▶ **TASK DIRECTIONS**
Output all the data below verbatim.

*** LISTED ENTRIES Section Begins ***

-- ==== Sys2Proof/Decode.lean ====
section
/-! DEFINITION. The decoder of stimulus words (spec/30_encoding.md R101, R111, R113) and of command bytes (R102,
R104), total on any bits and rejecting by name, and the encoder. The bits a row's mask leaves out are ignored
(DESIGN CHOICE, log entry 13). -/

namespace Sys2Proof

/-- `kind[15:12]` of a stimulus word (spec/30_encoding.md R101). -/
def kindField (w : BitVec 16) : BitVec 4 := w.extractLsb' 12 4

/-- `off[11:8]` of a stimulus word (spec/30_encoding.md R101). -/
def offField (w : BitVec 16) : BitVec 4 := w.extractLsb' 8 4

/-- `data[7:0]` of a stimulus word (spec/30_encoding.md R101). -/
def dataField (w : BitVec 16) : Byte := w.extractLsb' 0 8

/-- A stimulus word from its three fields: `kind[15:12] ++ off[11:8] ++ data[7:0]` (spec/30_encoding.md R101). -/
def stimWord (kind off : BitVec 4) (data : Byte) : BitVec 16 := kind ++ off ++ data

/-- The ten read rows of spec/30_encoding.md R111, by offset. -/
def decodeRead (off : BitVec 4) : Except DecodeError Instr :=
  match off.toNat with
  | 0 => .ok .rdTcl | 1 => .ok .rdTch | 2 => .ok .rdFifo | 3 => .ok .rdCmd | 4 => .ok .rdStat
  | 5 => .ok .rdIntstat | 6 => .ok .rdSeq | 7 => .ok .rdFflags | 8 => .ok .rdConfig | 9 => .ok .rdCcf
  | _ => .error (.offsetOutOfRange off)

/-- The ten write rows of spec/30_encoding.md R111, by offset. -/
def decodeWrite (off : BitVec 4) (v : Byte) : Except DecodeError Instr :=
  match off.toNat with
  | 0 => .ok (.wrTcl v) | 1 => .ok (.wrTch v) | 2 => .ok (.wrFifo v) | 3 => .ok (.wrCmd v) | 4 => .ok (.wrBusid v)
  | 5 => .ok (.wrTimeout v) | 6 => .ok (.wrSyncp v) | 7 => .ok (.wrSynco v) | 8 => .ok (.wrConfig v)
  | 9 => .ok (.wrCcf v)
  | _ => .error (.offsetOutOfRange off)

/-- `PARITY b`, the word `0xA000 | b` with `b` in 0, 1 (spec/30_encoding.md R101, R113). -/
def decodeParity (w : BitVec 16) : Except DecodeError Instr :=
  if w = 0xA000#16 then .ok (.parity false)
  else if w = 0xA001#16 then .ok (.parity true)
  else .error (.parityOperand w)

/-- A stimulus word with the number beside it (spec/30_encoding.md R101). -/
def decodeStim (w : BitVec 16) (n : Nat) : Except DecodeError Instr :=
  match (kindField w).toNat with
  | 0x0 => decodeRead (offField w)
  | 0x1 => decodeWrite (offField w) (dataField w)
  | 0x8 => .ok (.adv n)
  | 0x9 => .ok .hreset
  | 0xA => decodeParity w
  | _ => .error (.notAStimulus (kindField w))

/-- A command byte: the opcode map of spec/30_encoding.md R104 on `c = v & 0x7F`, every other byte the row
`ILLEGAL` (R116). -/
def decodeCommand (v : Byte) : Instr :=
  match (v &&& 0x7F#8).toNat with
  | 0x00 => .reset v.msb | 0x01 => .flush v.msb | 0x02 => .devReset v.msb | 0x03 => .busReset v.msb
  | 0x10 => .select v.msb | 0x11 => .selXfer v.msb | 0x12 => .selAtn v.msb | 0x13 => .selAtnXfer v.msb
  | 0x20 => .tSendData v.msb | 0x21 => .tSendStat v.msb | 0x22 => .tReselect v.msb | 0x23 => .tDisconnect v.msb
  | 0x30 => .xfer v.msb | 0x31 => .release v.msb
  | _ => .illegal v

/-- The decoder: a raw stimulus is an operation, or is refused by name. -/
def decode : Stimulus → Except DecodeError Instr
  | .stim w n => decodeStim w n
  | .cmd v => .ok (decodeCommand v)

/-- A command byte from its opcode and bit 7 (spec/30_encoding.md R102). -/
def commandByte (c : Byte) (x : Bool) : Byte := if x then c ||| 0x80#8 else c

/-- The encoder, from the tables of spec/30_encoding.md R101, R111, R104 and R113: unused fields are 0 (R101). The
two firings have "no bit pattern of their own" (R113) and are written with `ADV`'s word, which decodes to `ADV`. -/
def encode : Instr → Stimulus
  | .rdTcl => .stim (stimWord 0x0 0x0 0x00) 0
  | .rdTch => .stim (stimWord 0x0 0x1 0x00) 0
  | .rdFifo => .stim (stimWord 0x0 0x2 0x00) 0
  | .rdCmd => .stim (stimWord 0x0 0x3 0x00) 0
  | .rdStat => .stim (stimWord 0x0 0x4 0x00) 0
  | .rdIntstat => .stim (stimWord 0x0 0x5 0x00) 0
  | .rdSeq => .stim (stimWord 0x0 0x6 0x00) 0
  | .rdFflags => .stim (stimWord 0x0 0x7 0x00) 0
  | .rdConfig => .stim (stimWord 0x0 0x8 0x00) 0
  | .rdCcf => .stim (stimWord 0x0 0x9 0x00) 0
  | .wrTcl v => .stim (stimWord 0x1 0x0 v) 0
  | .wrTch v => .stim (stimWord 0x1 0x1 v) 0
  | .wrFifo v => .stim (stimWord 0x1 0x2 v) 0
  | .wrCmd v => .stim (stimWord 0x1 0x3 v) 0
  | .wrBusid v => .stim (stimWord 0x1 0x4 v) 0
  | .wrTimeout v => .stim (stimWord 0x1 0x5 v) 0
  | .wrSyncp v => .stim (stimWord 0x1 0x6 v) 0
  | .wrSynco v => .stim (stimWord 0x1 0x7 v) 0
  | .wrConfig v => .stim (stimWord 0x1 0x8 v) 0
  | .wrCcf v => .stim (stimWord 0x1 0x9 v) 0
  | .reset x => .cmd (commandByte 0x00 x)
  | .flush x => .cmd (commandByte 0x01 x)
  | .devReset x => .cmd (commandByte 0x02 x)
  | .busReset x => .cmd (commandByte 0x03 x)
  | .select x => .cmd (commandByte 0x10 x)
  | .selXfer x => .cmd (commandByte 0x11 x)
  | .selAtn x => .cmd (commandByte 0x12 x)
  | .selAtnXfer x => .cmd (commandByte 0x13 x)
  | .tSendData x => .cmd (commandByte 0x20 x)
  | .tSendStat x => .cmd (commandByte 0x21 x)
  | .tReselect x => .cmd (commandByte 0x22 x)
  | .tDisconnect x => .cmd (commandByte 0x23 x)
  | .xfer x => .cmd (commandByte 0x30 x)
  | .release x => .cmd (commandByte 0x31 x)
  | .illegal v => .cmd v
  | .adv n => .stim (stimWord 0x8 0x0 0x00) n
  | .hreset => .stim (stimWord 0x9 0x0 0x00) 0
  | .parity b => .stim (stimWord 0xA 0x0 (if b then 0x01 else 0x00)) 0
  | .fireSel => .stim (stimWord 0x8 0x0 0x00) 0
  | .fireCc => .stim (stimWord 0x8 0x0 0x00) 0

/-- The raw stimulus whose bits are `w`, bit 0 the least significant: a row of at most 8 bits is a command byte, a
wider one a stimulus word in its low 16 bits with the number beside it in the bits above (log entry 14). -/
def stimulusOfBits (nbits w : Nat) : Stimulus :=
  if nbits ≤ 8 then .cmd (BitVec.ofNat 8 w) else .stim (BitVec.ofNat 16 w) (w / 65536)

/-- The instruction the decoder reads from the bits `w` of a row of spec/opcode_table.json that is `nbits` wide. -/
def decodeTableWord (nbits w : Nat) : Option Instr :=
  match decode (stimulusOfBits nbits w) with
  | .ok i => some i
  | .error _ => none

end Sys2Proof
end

*** LISTED ENTRIES Section Ends ***

▶ **RESULT**
-- ==== Sys2Proof/Decode.lean ====
section
/-! DEFINITION. The decoder of stimulus words (spec/30_encoding.md R101, R111, R113) and of command bytes (R102,
R104), total on any bits and rejecting by name, and the encoder. The bits a row's mask leaves out are ignored
(DESIGN CHOICE, log entry 13). -/

namespace Sys2Proof

/-- `kind[15:12]` of a stimulus word (spec/30_encoding.md R101). -/
def kindField (w : BitVec 16) : BitVec 4 := w.extractLsb' 12 4

/-- `off[11:8]` of a stimulus word (spec/30_encoding.md R101). -/
def offField (w : BitVec 16) : BitVec 4 := w.extractLsb' 8 4

/-- `data[7:0]` of a stimulus word (spec/30_encoding.md R101). -/
def dataField (w : BitVec 16) : Byte := w.extractLsb' 0 8

/-- A stimulus word from its three fields: `kind[15:12] ++ off[11:8] ++ data[7:0]` (spec/30_encoding.md R101). -/
def stimWord (kind off : BitVec 4) (data : Byte) : BitVec 16 := kind ++ off ++ data

/-- The ten read rows of spec/30_encoding.md R111, by offset. -/
def decodeRead (off : BitVec 4) : Except DecodeError Instr :=
  match off.toNat with
  | 0 => .ok .rdTcl | 1 => .ok .rdTch | 2 => .ok .rdFifo | 3 => .ok .rdCmd | 4 => .ok .rdStat
  | 5 => .ok .rdIntstat | 6 => .ok .rdSeq | 7 => .ok .rdFflags | 8 => .ok .rdConfig | 9 => .ok .rdCcf
  | _ => .error (.offsetOutOfRange off)

/-- The ten write rows of spec/30_encoding.md R111, by offset. -/
def decodeWrite (off : BitVec 4) (v : Byte) : Except DecodeError Instr :=
  match off.toNat with
  | 0 => .ok (.wrTcl v) | 1 => .ok (.wrTch v) | 2 => .ok (.wrFifo v) | 3 => .ok (.wrCmd v) | 4 => .ok (.wrBusid v)
  | 5 => .ok (.wrTimeout v) | 6 => .ok (.wrSyncp v) | 7 => .ok (.wrSynco v) | 8 => .ok (.wrConfig v)
  | 9 => .ok (.wrCcf v)
  | _ => .error (.offsetOutOfRange off)

/-- `PARITY b`, the word `0xA000 | b` with `b` in 0, 1 (spec/30_encoding.md R101, R113). -/
def decodeParity (w : BitVec 16) : Except DecodeError Instr :=
  if w = 0xA000#16 then .ok (.parity false)
  else if w = 0xA001#16 then .ok (.parity true)
  else .error (.parityOperand w)

/-- A stimulus word with the number beside it (spec/30_encoding.md R101). -/
def decodeStim (w : BitVec 16) (n : Nat) : Except DecodeError Instr :=
  match (kindField w).toNat with
  | 0x0 => decodeRead (offField w)
  | 0x1 => decodeWrite (offField w) (dataField w)
  | 0x8 => .ok (.adv n)
  | 0x9 => .ok .hreset
  | 0xA => decodeParity w
  | _ => .error (.notAStimulus (kindField w))

/-- A command byte: the opcode map of spec/30_encoding.md R104 on `c = v & 0x7F`, every other byte the row
`ILLEGAL` (R116). -/
def decodeCommand (v : Byte) : Instr :=
  match (v &&& 0x7F#8).toNat with
  | 0x00 => .reset v.msb | 0x01 => .flush v.msb | 0x02 => .devReset v.msb | 0x03 => .busReset v.msb
  | 0x10 => .select v.msb | 0x11 => .selXfer v.msb | 0x12 => .selAtn v.msb | 0x13 => .selAtnXfer v.msb
  | 0x20 => .tSendData v.msb | 0x21 => .tSendStat v.msb | 0x22 => .tReselect v.msb | 0x23 => .tDisconnect v.msb
  | 0x30 => .xfer v.msb | 0x31 => .release v.msb
  | _ => .illegal v

/-- The decoder: a raw stimulus is an operation, or is refused by name. -/
def decode : Stimulus → Except DecodeError Instr
  | .stim w n => decodeStim w n
  | .cmd v => .ok (decodeCommand v)

/-- A command byte from its opcode and bit 7 (spec/30_encoding.md R102). -/
def commandByte (c : Byte) (x : Bool) : Byte := if x then c ||| 0x80#8 else c

/-- The encoder, from the tables of spec/30_encoding.md R101, R111, R104 and R113: unused fields are 0 (R101). The
two firings have "no bit pattern of their own" (R113) and are written with `ADV`'s word, which decodes to `ADV`. -/
def encode : Instr → Stimulus
  | .rdTcl => .stim (stimWord 0x0 0x0 0x00) 0
  | .rdTch => .stim (stimWord 0x0 0x1 0x00) 0
  | .rdFifo => .stim (stimWord 0x0 0x2 0x00) 0
  | .rdCmd => .stim (stimWord 0x0 0x3 0x00) 0
  | .rdStat => .stim (stimWord 0x0 0x4 0x00) 0
  | .rdIntstat => .stim (stimWord 0x0 0x5 0x00) 0
  | .rdSeq => .stim (stimWord 0x0 0x6 0x00) 0
  | .rdFflags => .stim (stimWord 0x0 0x7 0x00) 0
  | .rdConfig => .stim (stimWord 0x0 0x8 0x00) 0
  | .rdCcf => .stim (stimWord 0x0 0x9 0x00) 0
  | .wrTcl v => .stim (stimWord 0x1 0x0 v) 0
  | .wrTch v => .stim (stimWord 0x1 0x1 v) 0
  | .wrFifo v => .stim (stimWord 0x1 0x2 v) 0
  | .wrCmd v => .stim (stimWord 0x1 0x3 v) 0
  | .wrBusid v => .stim (stimWord 0x1 0x4 v) 0
  | .wrTimeout v => .stim (stimWord 0x1 0x5 v) 0
  | .wrSyncp v => .stim (stimWord 0x1 0x6 v) 0
  | .wrSynco v => .stim (stimWord 0x1 0x7 v) 0
  | .wrConfig v => .stim (stimWord 0x1 0x8 v) 0
  | .wrCcf v => .stim (stimWord 0x1 0x9 v) 0
  | .reset x => .cmd (commandByte 0x00 x)
  | .flush x => .cmd (commandByte 0x01 x)
  | .devReset x => .cmd (commandByte 0x02 x)
  | .busReset x => .cmd (commandByte 0x03 x)
  | .select x => .cmd (commandByte 0x10 x)
  | .selXfer x => .cmd (commandByte 0x11 x)
  | .selAtn x => .cmd (commandByte 0x12 x)
  | .selAtnXfer x => .cmd (commandByte 0x13 x)
  | .tSendData x => .cmd (commandByte 0x20 x)
  | .tSendStat x => .cmd (commandByte 0x21 x)
  | .tReselect x => .cmd (commandByte 0x22 x)
  | .tDisconnect x => .cmd (commandByte 0x23 x)
  | .xfer x => .cmd (commandByte 0x30 x)
  | .release x => .cmd (commandByte 0x31 x)
  | .illegal v => .cmd v
  | .adv n => .stim (stimWord 0x8 0x0 0x00) n
  | .hreset => .stim (stimWord 0x9 0x0 0x00) 0
  | .parity b => .stim (stimWord 0xA 0x0 (if b then 0x01 else 0x00)) 0
  | .fireSel => .stim (stimWord 0x8 0x0 0x00) 0
  | .fireCc => .stim (stimWord 0x8 0x0 0x00) 0

/-- The raw stimulus whose bits are `w`, bit 0 the least significant: a row of at most 8 bits is a command byte, a
wider one a stimulus word in its low 16 bits with the number beside it in the bits above (log entry 14). -/
def stimulusOfBits (nbits w : Nat) : Stimulus :=
  if nbits ≤ 8 then .cmd (BitVec.ofNat 8 w) else .stim (BitVec.ofNat 16 w) (w / 65536)

/-- The instruction the decoder reads from the bits `w` of a row of spec/opcode_table.json that is `nbits` wide. -/
def decodeTableWord (nbits w : Nat) : Option Instr :=
  match decode (stimulusOfBits nbits w) with
  | .ok i => some i
  | .error _ => none

end Sys2Proof
end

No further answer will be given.